Each line from the one containing "link (R42). -/" through the end of the data is to be written out exactly, and nothing more.
+++ MATERIAL FOR THIS EXERCISE
-- ==== Sys2Proof/Machine/Ops.lean ====
section
/-!
DEFINITION. The named operations over the state: updates of one block, the staging bytes, completions and notices
(10.3), traps (9.1), taking a request (10.2), the admission sum (2.4).
-/

namespace Sys2Proof.Machine

/-! ## Updates of one block -/

/-- Change the Station Clock. -/
def modClock (f : Clock → Clock) (s : State) : State := { s with clock := f s.clock }
/-- Change one link interface. -/
def modLink (l : Link) (f : LinkIf → LinkIf) (s : State) : State := { s with links := s.links.modify l f }
/-- Change one stream record. -/
def modStream (i : Slot) (f : StreamRec → StreamRec) (s : State) : State := { s with streams := updAt s.streams i f }
/-- Change one frame queue. -/
def modQueue (l : Link) (i : Slot) (f : List FrameRecord → List FrameRecord) (s : State) : State :=
  { s with queues := s.queues.modify l fun q => updAt q i f }
/-- Change the selector state of one slot. -/
def modSelector (i : Slot) (f : Selector → Selector) (s : State) : State :=
  { s with selectors := updAt s.selectors i f }
/-- Change the Schedule Builder state of one slot. -/
def modSched (i : Slot) (f : Sched → Sched) (s : State) : State := { s with scheds := updAt s.scheds i f }
/-- Change one fetch engine. -/
def modEngine (l : Link) (f : FetchEngine → FetchEngine) (s : State) : State :=
  { s with engines := s.engines.modify l f }
/-- Change the Staging Memory. -/
def modStaging (f : Staging → Staging) (s : State) : State := { s with staging := f s.staging }
/-- Change the Uplink Arbiter. -/
def modUplink (f : Uplink → Uplink) (s : State) : State := { s with uplink := f s.uplink }
/-- Change one bulk channel. -/
def modChannel (c : Chan) (f : Channel → Channel) (s : State) : State := { s with channels := updAt s.channels c f }
/-- Change the Trap Unit. -/
def modTraps (f : Traps → Traps) (s : State) : State := { s with traps := f s.traps }
/-- Change the Settings Store. -/
def modStore (f : Store → Store) (s : State) : State := { s with store := f s.store }
/-- Change the Management Port. -/
def modPort (f : Port → Port) (s : State) : State := { s with port := f s.port }
/-- Set the admission sum and condition. -/
def setAdmission (a : Admission) (s : State) : State := { s with admission := a }
/-- Put something out. -/
def emit (o : Output) (s : State) : State := { s with outputs := s.outputs ++ [o] }

/-- Station time as an integer. -/
def nowOf (s : State) : Int := (s.clock.time.toNat : Int)

/-- Both links, A first. -/
def bothLinks : List Link := [.A, .B]

/-- All slots in ascending order. -/
def allSlots : List Slot := List.finRange 32

/-- All channels in ascending order. -/
def allChans : List Chan := List.finRange 4

/-- The queue of a link for a slot. -/
def queueOf (s : State) (l : Link) (i : Slot) : List FrameRecord := (s.queues.get l)[i]

/-- Whether a link is a member of a stream (1.5). -/
def isMember (r : StreamRec) (l : Link) : Bool := r.owner == some l || r.standby == some l

/-! ## Staging bytes (R117): address = block x 16,384 + offset -/

/-- The byte at an address; an unlisted address reads 0 (log 5). -/
def Memory.read : List Host.Cell → Nat → Byte
  | [], _ => 0
  | (k, v) :: m, a => if k = a then v else Memory.read m a

/-- Write one byte, keeping the list in rising order and free of zeros. -/
def Memory.write : List Host.Cell → Nat → Byte → List Host.Cell
  | [], a, b => if b = 0 then [] else [(a, b)]
  | (k, v) :: m, a, b =>
    if a < k then if b = 0 then (k, v) :: m else (a, b) :: (k, v) :: m
    else if a = k then if b = 0 then m else (a, b) :: m
    else (k, v) :: Memory.write m a b

/-- The canonical form: addresses strictly rising, no byte 0. -/
def Memory.wf : List Host.Cell → Bool
  | [] => true
  | [(_, v)] => v != 0
  | (k, v) :: (k', v') :: m => v != 0 && decide (k < k') && Memory.wf ((k', v') :: m)

/-- Write a run of bytes from an address on. -/
def Memory.writeRun : List Host.Cell → Nat → Bytes → List Host.Cell
  | m, _, [] => m
  | m, a, b :: bs => Memory.writeRun (Memory.write m a b) (a + 1) bs

/-- Write bytes at an offset of a pool block. -/
def writeBlock (block off : Nat) (bs : Bytes) (s : State) : State :=
  modStaging (fun g => { g with mem := Memory.writeRun g.mem (block * Config.blockBytes + off) bs }) s

/-- Read bytes of a layout over an ordered list of blocks (R108); a released block reads 0. -/
def readLayout (m : List Host.Cell) (blocks : List (Option Nat)) (place len : Nat) : Bytes :=
  (List.range len).map fun i =>
    match blocks[(place + i) / Config.blockBytes]? with
    | some (some b) => Memory.read m (b * Config.blockBytes + (place + i) % Config.blockBytes)
    | _ => 0

/-- Take n blocks from the free list (R118, R120). -/
def takeBlocks (n : Nat) (s : State) : State := modStaging (fun g => { g with free := g.free.drop n }) s

/-- Give blocks back to the free list (R119, R120). -/
def giveBlocks (bs : List Nat) (s : State) : State := modStaging (fun g => { g with free := g.free ++ bs }) s

/-! ## Completions (R177 to R179) and device traps (R161, R162, R164) -/

/-- A RESULT with the fields every RESULT has; the others are 0 (R192). -/
def mkResult (st : Status) (unit : Byte) (tag : BitVec 32) : Completion :=
  { kind := .result st, unit := unit, tag := tag, fn := 0, sent := 0, dropped := 0, lateness := 0, reqHead := 0
    b26 := 0, b27 := 0, b28 := 0, b29 := 0 }

/-- A NOTICE of a cause; the fields its cause does not use are 0 (R192). -/
def mkNotice (ca : Cause) (unit : Byte) : Completion :=
  { kind := .notice ca, unit := unit, tag := 0, fn := 0, sent := 0, dropped := 0, lateness := 0, reqHead := 0
    b26 := 0, b27 := 0, b28 := 0, b29 := 0 }

/-- The TRAP notice of a trap code, with the slot byte and the frame number of the event (R164). -/
def trapNotice (code : Nat) (unit : Byte) (fn : BitVec 32) : Completion :=
  { mkNotice .trap unit with tag := BitVec.ofNat 32 code, fn := fn }

/-- Write a completion at the tail of a ring that has room, and send the message interrupt if it is armed
(R177, R179). -/
def ringWrite (l : Link) (c : Completion) (s : State) : State :=
  let k := s.links.get l
  let s := emit (.completion l (k.cplBase + BitVec.ofNat 64 (32 * k.cplTail))
    { c with reqHead := BitVec.ofNat 16 k.reqHead }) s
  let s := modLink l (fun k => { k with cplTail := (k.cplTail + 1) % k.cplEntries.toNat }) s
  match k.irq with
  | .armed => emit (.interrupt l) (modLink l (fun k => { k with irq := .sent }) s)
  | .sent => s

/-- Set a device trap's bit. -/
def setDeviceBit (t : DeviceTrap) (s : State) : State :=
  modTraps (fun u => { u with device := u.device ||| (1#16 <<< deviceTrapBit t) }) s

/-- Count a completion discarded at a full ring (R178). -/
def countLost (l : Link) (s : State) : State := modLink l (fun k => { k with lost := satAdd k.lost 1 }) s

/-- Hand a completion to a link: not written while it is DOWN, discarded and counted at a full ring, else written
(R177, R178). The discard is a cause of CPL_LOST, whose first setting writes a notice on every UP link, which may be
discarded in turn (R164). The first argument bounds that chain: each round but the last sets one of the two traps. -/
def deliver : Nat → Link → Completion → State → State
  | 0, l, c, s =>
    if (s.links.get l).up then if ringFull (s.links.get l) then countLost l s else ringWrite l c s else s
  | n + 1, l, c, s =>
    if (s.links.get l).up then
      if ringFull (s.links.get l) then
        let s := countLost l s
        if deviceTrapSet s (.cplLost l) then s
        else
          let note := trapNotice (deviceTrapBit (.cplLost l)) 255 0
          deliver n .B note (deliver n .A note (setDeviceBit (.cplLost l) s))
      else ringWrite l c s
    else s

/-- Hand a completion to a link. -/
def complete (l : Link) (c : Completion) (s : State) : State := deliver 3 l c s

/-- A report of a cause of a device trap: the first setting writes the notice on every UP link (R161, R164). -/
def raiseDevice (t : DeviceTrap) (s : State) : State :=
  if deviceTrapSet s t then s
  else
    let note := trapNotice (deviceTrapBit t) 255 0
    complete .B note (complete .A note (setDeviceBit t s))

/-- The links a per-stream trap's notice is written on: the members, or both links for a stream with none (R164). -/
def trapLinks (r : StreamRec) : List Link :=
  match r.owner, r.standby with
  | none, none => bothLinks
  | o, b => o.toList ++ b.toList

/-- A report of a cause of a per-stream trap, with the frame number of the event; SWITCH writes no TRAP notice
(R161, R163, R164). -/
def raiseStream (i : Slot) (t : StreamTrap) (fn : BitVec 32) (s : State) : State :=
  if streamTrapSet s i t then s
  else
    let s := modTraps (fun u => { u with stream := updAt u.stream i fun b => b ||| (1#8 <<< streamTrapBit t) }) s
    if t = .switch then s
    else (trapLinks s.streams[i]).foldl
      (fun s l => complete l (trapNotice (streamTrapCode t) (BitVec.ofNat 8 i.val) fn) s) s

/-- Change the counters of a slot (R167). -/
def count (i : Slot) (f : StreamCounters → StreamCounters) (s : State) : State :=
  modTraps (fun u => { u with counters := updAt u.counters i f }) s

/-- Change the device counters (R168). -/
def countDevice (f : DeviceCounters → DeviceCounters) (s : State) : State :=
  modTraps (fun u => { u with devCounters := f u.devCounters }) s

/-! ## Address windows (R180) -/

/-- A range of len bytes from an address lies inside one enabled window of a link. -/
def rangeInside (k : LinkIf) (addr : BitVec 64) (len : Nat) : Bool :=
  k.windows.toList.any fun w =>
    w.enabled && decide (w.base.toNat ≤ addr.toNat ∧ 1 ≤ len ∧ addr.toNat + len ≤ w.limit.toNat + 1)

/-- Every piece of a list lies inside one enabled window of a link. -/
def piecesInside (k : LinkIf) (ps : List Piece) : Bool := ps.all fun p => rangeInside k p.addr p.len

/-! ## Taking requests (R174 to R176) -/

/-- The slot or channel byte of a request's RESULT: the request's own, or 255 where the kind names none (12.3,
log 14). -/
def resultUnit (r : Record) : Byte :=
  if recKind r = 11 ∨ recKind r = 12 ∨ recKind r = 13 ∨ recKind r = 14 then 255
  else if recKind r = 15 ∧ recAction r ≠ 2 then 255
  else if recKind r = 16 ∧ recAction r ≠ 1 then 255
  else recUnit r

/-- Write a request's RESULT on its link (R176). -/
def respond (l : Link) (r : Record) (st : Status) (s : State) : State :=
  complete l (mkResult st (resultUnit r) (recTag r)) s

/-- Write a request's RESULT with a frame number (R72, R79). -/
def respondFn (l : Link) (r : Record) (st : Status) (fn : BitVec 32) (s : State) : State :=
  complete l { mkResult st (resultUnit r) (recTag r) with fn := fn } s

/-- Start a DMA read made in taking a request and its timeout (R174, R175). -/
def startRequestRead (l : Link) (record : Option Record) (got : List Bytes) (addr : BitVec 64) (len : Nat)
    (s : State) : State :=
  emit (.requestRead l addr len)
    (modLink l (fun k => { k with
      request := some { record := record, got := got, expiry := nowOf s + Config.readTimeoutNs } }) s)

/-- While the link is UP, idle and its head differs from its tail, read the entry at the head (R174). -/
def fetchNextRequest (l : Link) (s : State) : State :=
  let k := s.links.get l
  if k.up && k.request.isNone && k.reqHead != k.reqTail then
    startRequestRead l none [] (k.reqBase + BitVec.ofNat 64 (64 * k.reqHead)) 64 s
  else s

/-- The request in progress of a link is this record with these replies, or may still become it (log 11). -/
def requestPending (s : State) (l : Link) (r : Record) (replies : List Bytes) : Bool :=
  (s.links.get l).up &&
    match (s.links.get l).request with
    | none => false
    | some q => (q.record == none || q.record == some r) && q.got == replies.take q.got.length

/-- The request in progress is taken: the head advances past it (R174, log 12). -/
def advanceHead (l : Link) (s : State) : State :=
  modLink l (fun k => { k with request := none, reqHead := (k.reqHead + 1) % k.reqEntries.toNat }) s

/-- Take a request that has no parameter reads: the head advances, the owning block acts, the next entry is read. A
record that is not of this row's kind, or that no link has in progress, changes nothing (log 9, log 13). -/
def takeRequest (row : Bool) (l : Link) (r : Record) (effect : State → State) (s : State) : State :=
  if row && requestPending s l r [] then fetchNextRequest l (effect (advanceHead l s)) else s

/-! ## Admission (R27, R28) -/

/-- What a stream counts in the admission sum. -/
def streamClaim (r : StreamRec) : Nat :=
  if r.state = .closed then 0
  else
    match r.staged with
    | none => r.rate
    | some a => max r.rate a.rate

/-- The admission sum of a table of streams over a bulk floor. -/
def claimSum (streams : Vector StreamRec 32) (floor : Nat) : Nat :=
  floor + (allSlots.map fun i => streamClaim streams[i]).sum

/-- Recompute sum and condition; the condition turning on sets OVERSUB (R27, R28). -/
def recompute (s : State) : State :=
  let sum := claimSum s.streams s.store.active.floor
  let cond := decide (admissionLimit s.store.active < sum)
  let t := setAdmission { sum := sum, oversub := cond } s
  if cond && !s.admission.oversub then raiseDevice .oversub t else t

/-- The admission sum if a slot counted a claim (R24, R29 step 7). -/
def sumWith (s : State) (i : Slot) (claim : Nat) : Nat :=
  claimSum s.streams s.store.active.floor - streamClaim s.streams[i] + claim

/-! ## Notices of membership and role (R15, R42) -/

/-- Write a MEMBERSHIP notice of a slot as it now stands on a link (R42). -/
def membershipNotice (i : Slot) (l : Link) (s : State) : State :=
  let r := s.streams[i]
  complete l { mkNotice .membership (BitVec.ofNat 8 i.val) with
    b26 := stateCode r.state, b27 := linkCode r.owner, b28 := linkCode r.standby
    b29 := roleCode s.selectors[i].preferred } s

/-- Write a ROLE notice naming the present holder on a link (R15). -/
def roleNotice (l : Link) (s : State) : State :=
  complete l { mkNotice .role 255 with b27 := linkCode s.clock.holder } s

end Sys2Proof.Machine
end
++++++
## WRITTEN RESPONSE
/-- Write a MEMBERSHIP notice of a slot as it now stands on a link (R42). -/
def membershipNotice (i : Slot) (l : Link) (s : State) : State :=
  let r := s.streams[i]
  complete l { mkNotice .membership (BitVec.ofNat 8 i.val) with
    b26 := stateCode r.state, b27 := linkCode r.owner, b28 := linkCode r.standby
    b29 := roleCode s.selectors[i].preferred } s

/-- Write a ROLE notice naming the present holder on a link (R15). -/
def roleNotice (l : Link) (s : State) : State :=
  complete l { mkNotice .role 255 with b27 := linkCode s.clock.holder } s

end Sys2Proof.Machine
end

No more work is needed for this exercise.